This guide shows you how to annotate examples of your fields for the AI to learn.
What is Annotation?
During the process, you manually label or highlight the desired information in the training documents. The annotations provide the ground truth data for training the OCR model, enabling it to learn and identify the relevant fields in new, unseen documents.
How to Annotate fields
If you are on the Pro plan, annotate only a few key images to give our Annotation team an idea of the expected field data.
Go to your model > Left nav > AI Training > Training Files
Click on a file to open it. You will be redirected to an expanded view of the file
On the image canvas on the left, Click and drag to draw a box around some data of interest
You will see a popup with the detected text and a dropdown to assign a label.
Click on the dropdown > Select Label from dropdown
Click Save
Do the same for the rest of the Labels. Annotate more files till you have at least 10 examples of each label you have added to the model.
How to Annotate table headers
If you need to capture or Tables from your documents, follow the steps below. Tabular data will be extracted from your documents by default. If the table is captured as expected, simply add headers:
Click on the header dropdown above the table on the right-side > select the corresponding Table header.

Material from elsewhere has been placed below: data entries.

-- ==== Sys2Proof/Laws/Enclosure.lean ====
section
/-! SUPPORT. The laws of the enclosures: each operation on enclosures encloses the operation on the real
numbers enclosed, and the series, π, ln 2, the sine and cosine and the power of two are enclosed. -/

namespace Sys2Proof.Machine

/-- The enclosure's ends lie around the real number, in units of 2^-384. -/
def Enclosure.Holds (a : Enclosure) (x : ℝ) : Prop := (a.lo : ℝ) ≤ x * encScale ∧ x * encScale ≤ a.hi

theorem encScale_pos : (0 : ℝ) < encScale := by
  have : 0 < encScale := by decide +kernel
  exact_mod_cast this

/-! ### Outward rounding of a quotient -/

theorem ediv_mul_le_real (a : Int) {d : Nat} (hd : 0 < d) : ((a / (d : Int) : Int) : ℝ) * d ≤ a := by
  have := Int.ediv_mul_le a (Int.natCast_ne_zero.2 hd.ne')
  exact_mod_cast this

theorem le_ceilDiv_mul_real (a : Int) {d : Nat} (hd : 0 < d) : (a : ℝ) ≤ (ceilDiv a d : ℝ) * d := by
  have := ediv_mul_le_real (-a) hd
  unfold ceilDiv
  push_cast at this ⊢
  linarith

/-! ### Arithmetic -/

theorem encInt_holds (n : Int) : (encInt n).Holds n := by
  simp [Enclosure.Holds, encInt]

theorem encRat_holds (n : Int) {d : Nat} (hd : 0 < d) : (encRat n d).Holds ((n : ℝ) / d) := by
  have hd' : (0 : ℝ) < d := by exact_mod_cast hd
  have h1 := ediv_mul_le_real (n * encScale) hd
  have h2 := le_ceilDiv_mul_real (n * encScale) hd
  have e : (n : ℝ) / d * encScale = ((n * encScale : Int) : ℝ) / d := by push_cast; ring
  unfold Enclosure.Holds encRat
  rw [e]
  exact ⟨(le_div_iff₀ hd').2 h1, (div_le_iff₀ hd').2 h2⟩

theorem encAdd_holds {a b : Enclosure} {x y : ℝ} (ha : a.Holds x) (hb : b.Holds y) : (encAdd a b).Holds (x + y) := by
  unfold Enclosure.Holds encAdd at *
  push_cast
  constructor <;> nlinarith

theorem encSub_holds {a b : Enclosure} {x y : ℝ} (ha : a.Holds x) (hb : b.Holds y) : (encSub a b).Holds (x - y) := by
  unfold Enclosure.Holds encSub at *
  push_cast
  constructor <;> nlinarith

/-- A product of two enclosed numbers lies between the extreme products of the ends. -/
theorem mul_between {a b c d x y : ℝ} (h1 : a ≤ x) (h2 : x ≤ b) (h3 : c ≤ y) (h4 : y ≤ d) :
    min (min (a * c) (a * d)) (min (b * c) (b * d)) ≤ x * y ∧
      x * y ≤ max (max (a * c) (a * d)) (max (b * c) (b * d)) := by
  simp only [min_le_iff, le_max_iff]
  constructor
  · rcases le_total 0 y with hy | hy
    · rcases le_total 0 a with ha | ha
      · exact .inl (.inl (by nlinarith))
      · exact .inl (.inr (by nlinarith))
    · rcases le_total 0 b with hb | hb
      · exact .inr (.inl (by nlinarith))
      · exact .inr (.inr (by nlinarith))
  · rcases le_total 0 y with hy | hy
    · rcases le_total 0 b with hb | hb
      · exact .inr (.inr (by nlinarith))
      · exact .inr (.inl (by nlinarith))
    · rcases le_total 0 a with ha | ha
      · exact .inl (.inr (by nlinarith))
      · exact .inl (.inl (by nlinarith))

Drawing boxes around field data: Define the boundaries or regions of interest for each field in the document. This ensures that the OCR model understands the spatial layout of the information to be extracted.
Assigning Field Labels: Assigning the appropriate labels or identifiers to each field, such as "Invoice Number," "Date," "Total Amount," etc. This helps the OCR model associate the recognized text with the specific field it represents.
When a field name has 1 box associated with it's corresponding data, it is counted as 1 annotation.
What are Annotation Services on Pro?
Annotation Services refer to one of the benefits offered on the Pro plan, where our team handles the cumbersome process of annotating a large number of sample documents for you.
How this works:
Annotate a few sample documents based on the instructions above. This helps ensure clear communication and consistent annotations for best results.
Ensure that you have uploaded all the sample documents you want us to annotate.
Go to Prepare model for training screen (Training files). On the top of the screen > find the line "Skip this step with our Annotation Services". Click on Annotation Services > Send request.
Our annotation team will take over the annotation process for the rest of your uploaded sample documents and get in touch with you if they have any questions.
You can gradually expand the annotation process as your team becomes more familiar with the requirements and guidelines.
I am on the Pro plan. Why do I still need to annotate?
You need to annotate only a few key images to give our Annotation team an idea of the expected field data.
How are table header annotations counted?
Each row in a table is counted as an annotation for that header. For example, the table above has 7 rows. This means when I assign the table header "Description", I am adding 7 examples for Description.
What are the table data capture issues that may lead to poor accuracy?
The auto detected table has 5 columns, I want only 3. What should I do?
Don't select any table header from the dropdown on the column you don't want captured. Leave the header blank. When the model is trained, it will learn to ignore unlabelled columns.